1. **Prepare the Data**:  
     
   - Ensure `recent_election_comments.csv` is properly formatted.

   

2. **Load Data**:  
     
   - In BigQuery, create a new table under your dataset.  
   - Use **Create Table From**: Upload.  
   - Select your CSV file.  
   - Let BigQuery auto-detect schema.

   

3. **Verify Data**:  
     
   - Run a simple `SELECT` query to ensure data integrity.

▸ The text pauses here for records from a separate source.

-- ==== Sys2Proof/Laws/State.lean ====
section
/-!
SUPPORT. What each update of State leaves of each field, and what reading back gives.
-/
namespace Sys2Proof.Machine

/-! ### setCtx -/

@[simp] theorem State.setCtx_cyc (s : State) (c : CtxId) (x : Ctx) : (s.setCtx c x).cyc = s.cyc := rfl
@[simp] theorem State.setCtx_half (s : State) (c : CtxId) (x : Ctx) : (s.setCtx c x).half = s.half := rfl
@[simp] theorem State.setCtx_qage (s : State) (c : CtxId) (x : Ctx) : (s.setCtx c x).qage = s.qage := rfl
@[simp] theorem State.setCtx_issage (s : State) (c : CtxId) (x : Ctx) : (s.setCtx c x).issage = s.issage := rfl
@[simp] theorem State.setCtx_qageNow (s : State) (c : CtxId) (x : Ctx) : (s.setCtx c x).qageNow = s.qageNow := rfl
@[simp] theorem State.setCtx_issageNow (s : State) (c : CtxId) (x : Ctx) : (s.setCtx c x).issageNow = s.issageNow := rfl
@[simp] theorem State.setCtx_dispatched (s : State) (c : CtxId) (x : Ctx) : (s.setCtx c x).dispatched = s.dispatched := rfl
@[simp] theorem State.setCtx_hbm (s : State) (c : CtxId) (x : Ctx) : (s.setCtx c x).hbm = s.hbm := rfl
@[simp] theorem State.setCtx_hbmPoison (s : State) (c : CtxId) (x : Ctx) : (s.setCtx c x).hbmPoison = s.hbmPoison := rfl
@[simp] theorem State.setCtx_hostMem (s : State) (c : CtxId) (x : Ctx) : (s.setCtx c x).hostMem = s.hostMem := rfl
@[simp] theorem State.setCtx_peerMem (s : State) (c : CtxId) (x : Ctx) : (s.setCtx c x).peerMem = s.peerMem := rfl
@[simp] theorem State.setCtx_dir (s : State) (c : CtxId) (x : Ctx) : (s.setCtx c x).dir = s.dir := rfl
@[simp] theorem State.setCtx_reqs (s : State) (c : CtxId) (x : Ctx) : (s.setCtx c x).reqs = s.reqs := rfl
@[simp] theorem State.setCtx_nextId (s : State) (c : CtxId) (x : Ctx) : (s.setCtx c x).nextId = s.nextId := rfl
@[simp] theorem State.setCtx_tlb (s : State) (c : CtxId) (x : Ctx) : (s.setCtx c x).tlb = s.tlb := rfl
@[simp] theorem State.setCtx_chans (s : State) (c : CtxId) (x : Ctx) : (s.setCtx c x).chans = s.chans := rfl
@[simp] theorem State.setCtx_chanAsks (s : State) (c : CtxId) (x : Ctx) : (s.setCtx c x).chanAsks = s.chanAsks := rfl
@[simp] theorem State.setCtx_chanTurn (s : State) (c : CtxId) (x : Ctx) : (s.setCtx c x).chanTurn = s.chanTurn := rfl
@[simp] theorem State.setCtx_outside (s : State) (c : CtxId) (x : Ctx) : (s.setCtx c x).outside = s.outside := rfl
@[simp] theorem State.setCtx_jobs (s : State) (c : CtxId) (x : Ctx) : (s.setCtx c x).jobs = s.jobs := rfl
@[simp] theorem State.setCtx_lastPos (s : State) (c : CtxId) (x : Ctx) : (s.setCtx c x).lastPos = s.lastPos := rfl
@[simp] theorem State.setCtx_issued (s : State) (c : CtxId) (x : Ctx) : (s.setCtx c x).issued = s.issued := rfl
@[simp] theorem State.setCtx_log (s : State) (c : CtxId) (x : Ctx) : (s.setCtx c x).log = s.log := rfl
@[simp] theorem State.setCtx_service (s : State) (c : CtxId) (x : Ctx) : (s.setCtx c x).service = s.service := rfl
@[simp] theorem State.setCtx_secure (s : State) (c : CtxId) (x : Ctx) : (s.setCtx c x).secure = s.secure := rfl
@[simp] theorem State.setCtx_links (s : State) (c : CtxId) (x : Ctx) : (s.setCtx c x).links = s.links := rfl
@[simp] theorem State.setCtx_upkeep (s : State) (c : CtxId) (x : Ctx) : (s.setCtx c x).upkeep = s.upkeep := rfl
@[simp] theorem State.setCtx_cur (s : State) (c : CtxId) (x : Ctx) : (s.setCtx c x).cur = s.cur := rfl
@[simp] theorem State.setCtx_sched (s : State) (c : CtxId) (x : Ctx) : (s.setCtx c x).sched = s.sched := rfl
@[simp] theorem State.setCtx_free (s : State) (c : CtxId) (x : Ctx) : (s.setCtx c x).free = s.free := rfl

## **Exercise 8.1 Solution**

**Query**: Find mentions of companies in Reddit comments.

```
SELECT
  c.company_name,
  COUNT(r.comment_id) as mention_count
FROM `your_project.dnb_data.companies` c
JOIN `your_project.your_dataset.reddit_comments` r
ON REGEXP_CONTAINS(r.body, CONCAT('(?i)', c.company_name))
GROUP BY c.company_name
ORDER BY mention_count DESC;
```

**Note**:

- Ensure that both datasets are properly loaded and accessible.  
- This query can be resource-intensive due to regular expression matching on large text fields.